GA was proposed by Holland and John (0000) and has been applied to search for exact optimal designs mainly for linear models. An early proponent is Montepiedra et al. (1998), who found exact optimal designs for polynomial models; others include Heredia-Langner et al. (2003), Drain et al. (2004) and Mandal et al. (2015). Hamada et al. (2001) used GA to find near-optimal Bayesian experimental designs for linear and nonlinear regression and dichotomous data. A most recent review on the application of GA to solve optimal design problems is given in Lin et al. (2015).

Particle swarm optimization (PSO) algorithm proposed by Eberhart and Kennedy (1995) has emerged to be a popular tool for solving real world optimization problems. In PSO terminology, each possible solution is called a “particle”. Similar to many evolutionary algorithms, PSO is initialized with a population of random particles, called a “swarm”. Each particle starts to fly through the problem space with its own “velocity” that is being updated in every iteration according to the particle’s best position and the best global position over the swarm. PSO has been used to find several types of optimal designs for different problems. For example, Qiu et al. (2014) applied PSO to find locally $D$- and $c$-optimal designs for the compartmental, logistic and double exponential models and comparing PSO performance with the differential evolution algorithm proposed by Storn and Price (1997). Wong et al. (2015) demonstrated the usefulness of using PSO to find various types of optimal designs by applying it to solve several types of optimal design problems for different mixture models defined over a regular or irregular simplex. In addition, Chen et al. (2014) modified PSO to find minimax optimal designs for the logistic and enzyme kinetic models. Such optimal designs are notoriously difficult to find because the design criterion is non-differentiable and involves two layers of optimization.
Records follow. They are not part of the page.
theorem test_wf_steps_per_tick :
    ¬ (HostOp.setStepsPerTick 0).WellFormed ∧ (HostOp.setStepsPerTick 1).WellFormed ∧ ¬ (HostOp.requestStep 0).WellFormed ∧
      (HostOp.requestStep 1).WellFormed := by decide

/-! ### Decoding, on words written out bit by bit from R65: every constructor -/

theorem test_decode_00E0 : decode 0b0000_0000_1110_0000 = .ok .cls := by decide
theorem test_decode_00EE : decode 0b0000_0000_1110_1110 = .ok .ret := by decide
theorem test_decode_1nnn : decode 0b0001_1010_1011_1100 = .ok (.jp 0xABC) := by decide
theorem test_decode_2nnn : decode 0b0010_0011_0000_0001 = .ok (.call 0x301) := by decide
theorem test_decode_3xnn : decode 0b0011_1010_0100_0010 = .ok (.seImm 10 0x42) := by decide
theorem test_decode_4xnn : decode 0b0100_1011_1000_0001 = .ok (.sneImm 11 0x81) := by decide
theorem test_decode_5xy0 : decode 0b0101_1010_1011_0000 = .ok (.seReg 10 11) := by decide
theorem test_decode_6xnn : decode 0b0110_1111_0010_1010 = .ok (.ldImm 15 0x2A) := by decide
theorem test_decode_7xnn : decode 0b0111_0001_1111_1111 = .ok (.addImm 1 0xFF) := by decide
theorem test_decode_8xy0 : decode 0b1000_0001_0010_0000 = .ok (.ldReg 1 2) := by decide
theorem test_decode_8xy1 : decode 0b1000_0001_0010_0001 = .ok (.or 1 2) := by decide
theorem test_decode_8xy2 : decode 0b1000_0001_0010_0010 = .ok (.and 1 2) := by decide
theorem test_decode_8xy3 : decode 0b1000_0001_0010_0011 = .ok (.xor 1 2) := by decide
theorem test_decode_8xy4 : decode 0b1000_0001_0010_0100 = .ok (.addReg 1 2) := by decide
theorem test_decode_8xy5 : decode 0b1000_0001_0010_0101 = .ok (.sub 1 2) := by decide
theorem test_decode_8xy6 : decode 0b1000_0001_0010_0110 = .ok (.shr 1 2) := by decide
theorem test_decode_8xy7 : decode 0b1000_0001_0010_0111 = .ok (.subn 1 2) := by decide
theorem test_decode_8xyE : decode 0b1000_0001_0010_1110 = .ok (.shl 1 2) := by decide
theorem test_decode_9xy0 : decode 0b1001_1010_1011_0000 = .ok (.sneReg 10 11) := by decide
theorem test_decode_Annn : decode 0b1010_0010_1111_0000 = .ok (.ldI 0x2F0) := by decide
theorem test_decode_Bnnn : decode 0b1011_0011_0000_0000 = .ok (.jpV0 0x300) := by decide
theorem test_decode_Cxnn : decode 0b1100_0111_0011_1100 = .ok (.rnd 7 0x3C) := by decide
theorem test_decode_Dxyn : decode 0b1101_0001_0010_0101 = .ok (.drw 1 2 5) := by decide
theorem test_decode_Ex9E : decode 0b1110_0011_1001_1110 = .ok (.skp 3) := by decide
theorem test_decode_ExA1 : decode 0b1110_0011_1010_0001 = .ok (.sknp 3) := by decide
theorem test_decode_Fx07 : decode 0b1111_0100_0000_0111 = .ok (.ldVxDt 4) := by decide
theorem test_decode_Fx0A : decode 0b1111_0100_0000_1010 = .ok (.ldVxK 4) := by decide
theorem test_decode_Fx15 : decode 0b1111_0100_0001_0101 = .ok (.ldDtVx 4) := by decide
theorem test_decode_Fx18 : decode 0b1111_0100_0001_1000 = .ok (.ldStVx 4) := by decide
theorem test_decode_Fx1E : decode 0b1111_0100_0001_1110 = .ok (.addI 4) := by decide
theorem test_decode_Fx29 : decode 0b1111_0100_0010_1001 = .ok (.ldF 4) := by decide
theorem test_decode_Fx33 : decode 0b1111_0100_0011_0011 = .ok (.ldB 4) := by decide
theorem test_decode_Fx55 : decode 0b1111_0100_0101_0101 = .ok (.stRegs 4) := by decide
theorem test_decode_Fx65 : decode 0b1111_0100_0110_0101 = .ok (.ldRegs 4) := by decide
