/-- Does an event with this lane and station count on a counter, the unit running (R169)? -/
def counterMatches (c : TallyCounter) (e : TallyEvent) (lane : Option Lane) (station : Option Byte) : Bool :=
  c.enabled && c.select == tallyCode e
    && (match lane with
        | some l => c.laneMask.getLsbD l
        | none => c.laneMask.getLsbD 10)
    && (match station with
        | some a => a &&& c.stationMask == c.stationValue &&& c.stationMask
        | none => c.stationMask == 0)

/-- Counting one event that matches (R170): a count of 16,777,215 becomes 0 and sets the overflow flag. -/
def raiseCount (c : TallyCounter) : TallyCounter :=
  { c with count := c.count + 1, overflow := c.overflow || c.count == BitVec.allOnes 24 }

/-- Does counting one event that matches overflow the counter? -/
def wouldOverflow (c : TallyCounter) : Bool := c.count == BitVec.allOnes 24

/-- The Tally Unit after an event: it counts on every counter that matches it as the unit stands, and an overflow
freezes the unit for later events when freeze-on-overflow is set (R169, R170). -/
def tallyAfter (t : TallyUnit) (e : TallyEvent) (lane : Option Lane) (station : Option Byte) : TallyUnit :=
  if t.frozen then t
  else
    { t with
      counters := mapAll t.counters fun c => if counterMatches c e lane station then raiseCount c else c
      frozen := t.freezeOnOverflow
        && t.counters.toList.any fun c => counterMatches c e lane station && wouldOverflow c }

/-- Does the event overflow a counter whose overflow-notice enable is set (R170)? -/
def tallyAlarms (t : TallyUnit) (e : TallyEvent) (lane : Option Lane) (station : Option Byte) : Bool :=
  !t.frozen
    && t.counters.toList.any fun c => counterMatches c e lane station && wouldOverflow c && c.overflowNotice

/-! ### Board queue insertion (R133, R134) -/

/-- The lane a board telegram's payload names first, where it is a lane. -/
def payloadLane (t : Telegram) : Option Lane :=
  match t.payload with
  | b :: _ => if h : b.toNat < 10 then some ⟨b.toNat, h⟩ else none
  | [] => none

/-- Is this the SPLIT of the lane that the first payload byte `lane` names? -/
def isSplitOf (lane : Option Byte) (t : Telegram) : Bool := t.kind == kindSplit && t.payload.head? == lane

/-- Coalescing: a SPLIT offered for a lane removes any SPLIT queued for that lane (R133). -/
def coalesce (t : Telegram) (queue : List Telegram) : List Telegram :=
  if t.kind == kindSplit then queue.filter fun q => !isSplitOf t.payload.head? q else queue

/-- The queue without its oldest telegram of a kind, when it holds one. -/
def removeOldest (kind : Byte) (queue : List Telegram) : Option (List Telegram) :=
  if queue.any (fun q => q.kind == kind) then some (queue.eraseP fun q => q.kind == kind) else none

/-- Places taken in the board queue: the telegrams queued and a reservation (R134). -/
def placesTaken (reserved : Bool) (queue : List Telegram) : Nat :=
  queue.length + if reserved then 1 else 0

/-- A queue with room for one more: as it is when it is not full, else less its oldest CLOCK, else less its oldest
SPLIT; none when it is full and holds neither (R134). -/
def makeRoom (reserved : Bool) (queue : List Telegram) : Option (List Telegram) :=
  if placesTaken reserved queue < Config.boardPlaces then some queue
  else
    match removeOldest kindClock queue with
    | some less => some less
    | none => removeOldest kindSplit queue
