-- ==== Sys2Proof/Machine/Loader.lean ====
section
/-! DEFINITION. The Configuration Loader (chapter 12): the power-on load and the end of a SAVE. -/

namespace Sys2Proof.Machine

/-- A load in progress: the state so far, and whether an entry has been refused. -/
structure Loaded where
  state : State
  refused : Bool
deriving DecidableEq, Repr

/-- Take in the entries of one part of the image, in index order, each under its table's acceptance rule; a refused
entry leaves the default (R175). -/
def loadPart (write : Nat → List Byte → State → Option State) (base size count : Nat) (image : List Byte)
    (w : Loaded) : Loaded :=
  (List.range count).foldl (fun (w : Loaded) (i : Nat) =>
    match write i ((image.drop (base + i * size)).take size) w.state with
    | some s => { w with state := s }
    | none => { w with refused := true }) w

/-- A pattern of the image: period and edges clamped and put straight into the live set, nothing staged, force NONE
(R175). The phase, which has stepped since the release of RESET, is brought under the loaded period
(notes/assumptions/8.md). -/
def loadedPattern (live : PatternSet) (p : Pattern) : Pattern := ⟨live, none, p.phase % live.period, .none⟩

/-- Set the live sets of the three patterns (R175). -/
def setPatterns (live : Fin 3 → PatternSet) (s : State) : State :=
  s.setLamps { s.lamps with patterns := Vector.ofFn fun i => loadedPattern (live i) s.lamps.patterns[i] }

/-- The default live set of a pattern (table 12-2). -/
def defaultPattern (i : Fin 3) : PatternSet := if i = 0 then steadyPattern else darkPattern

/-- Every part at its default (table 12-2). -/
def defaultParts (s : State) : State :=
  let tables := ((s.setNodes (Vector.replicate 64 none)).setFilters (Vector.replicate 16 none)).setSettings
    defaultSettings
  setPatterns defaultPattern (tables.setOrders { tables.orders with
    notices := mapAll tables.orders.notices fun n => { n with enabled := true, direction := .board } })

/-- The live set of a pattern in an image, clamped (R142, R175). -/
def imagePattern (image : List Byte) (i : Fin 3) : PatternSet :=
  clampPattern (field image (739 + 3 * i.val) 1) (field image (740 + 3 * i.val) 1) (field image (741 + 3 * i.val) 1)

/-- A good image taken in, part by part: settings, notices, node table, filter table, place patterns (R175). -/
def takeImage (image : List Byte) (s : State) : Loaded :=
  let settings := loadPart writeSetting 0 1 7 image ⟨defaultParts s, false⟩
  let notices := loadPart writeNotice 7 1 12 image settings
  let nodes := loadPart writeNode 19 10 64 image notices
  let filters := loadPart writeFilter 659 5 16 image nodes
  { filters with state := setPatterns (imagePattern image) filters.state }

/-- The end of the load: the image or the defaults are in the tables, HOLD takes the hold bit, the load is DONE, and
CONFIG_INVALID is raised when the image was not good or an entry was refused (R175, R176). -/
def finishLoad (answers : Bool) (s : State) : State :=
  let image := s.loader.memory.bytes imageSize
  let good := imageGood answers image
  let loaded := if good then takeImage image s else ⟨defaultParts s, false⟩
  let t := loaded.state
  let done := t.setLoader { t.loader with load := .done, hold := t.loader.hold || t.settings.holdBit }
  if good && !loaded.refused then done else raise .configInvalid done

/-- Does an image read back agree with the snapshot's check (R177)? -/
def readBackAgrees (snapshot image : List Byte) : Bool :=
  let check := snapshot.drop partsSize
  image.drop partsSize == check && be16 (crc16 (image.take partsSize)) == check

/-- The memory and the outcome of a write of the snapshot (R177). That the memory then holds the bytes read back, also
where their own check holds, the former image where it acknowledged no byte, and the new one where it acknowledged every
byte but not the read-back, is the model's choice (notes/assumptions/24.md). -/
def saveOutcome (how : SaveEnd) (snapshot : List Byte) (m : Memory) : Memory × Bool :=
  let whole := savedUpTo (saveSequence snapshot).length snapshot m
  match how with
  | .complete => (whole, true)
  | .misread image => (whole.writeAll (cellsFrom 0 (image.take imageSize)), readBackAgrees snapshot (image.take imageSize))
  | .stopped written => (savedUpTo written snapshot m, false)

/-- The end of a SAVE: the image is read back, the save state returns to IDLE, and CONFIG_INVALID is raised on a
mismatch (R177). -/
def finishSave (how : SaveEnd) (snapshot : List Byte) (s : State) : State :=
  let outcome := saveOutcome how snapshot s.loader.memory
  let ended := s.setLoader { s.loader with save := .idle, memory := outcome.1 }
  if outcome.2 then ended else raise .configInvalid ended

/-- What POWER-ON leaves in the memory: a write in progress is abandoned after `written` byte writes (R178). That a write
abandoned with its last byte made, before the read-back has ended, leaves the new image good is the model's choice
(notes/assumptions/25.md). -/
def memoryAtPowerOn (written : Nat) (l : ConfigLoader) : Memory :=
  match l.save with
  | .idle => l.memory
  | .writing image => savedUpTo written image l.memory

end Sys2Proof.Machine
end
The main goal of this paper is to investigate the capability of the Imperialist Competitive Algorithm (ICA) for finding optimal designs. Our work appears to be the first to use ICA for a statistical application. ICA is a meta-heuristic evolutionary algorithm inspired from the socio-political process of humans and proposed in Atashpaz-Gargari and Lucas (2007). In this sense, it is different from the above mentioned nature-inspired algorithms, which are inspired by animal behavior. ICA has been successfully applied in engineering subfields such as industrial, civil, mechanical, electronic, petroleum and computer engineering; see Hosseini and Al Khaled (2014) for a review. Our interest in ICA is in part due to recent reports from the engineering literature that suggest ICA can outperform some widely used evolutionary nature-inspired algorithms including PSO. For example, Hamel et al. (2012) compared performances of ICA with PSO to optimize some famous test functions like the De Jong’s, Rastrigin’s and Hartmann’s functions in nondestructive Eddy-Current Testing (ECT) problems. They reported that when the objective function has five or fewer parameters, ICA and PSO techniques performed almost the same. However, when the number of parameters was increased, ICA found the solution faster than PSO and with more accuracy (see Table 3 of Hamel et al., 2012 for details).

In what is to follow, we focus on finding minimax type of optimal designs using ICA. These are hard design problem because they involve solving nested multi-level optimization problems, the optimality criterion is not differentiable and there is no algorithm that we know of that can be shown to converge to such optimal designs in a general nonlinear regression setup. We show how to modify ICA with a perturbed move, coupled with a local search procedure to find the optimal designs more effectively.

In the next section, we review the statistical setup and theory for finding optimal designs. We present details and implementation information for the ICA in Section  3. In Section  4 we demonstrate how ICA may be applied to find minimax optimal designs for the power logistic model. Section  5 modifies ICA to find standardized maximin $D$-optimal designs for the log-linear, exponential and enzyme kinetic models. Section  6 provides a discussion.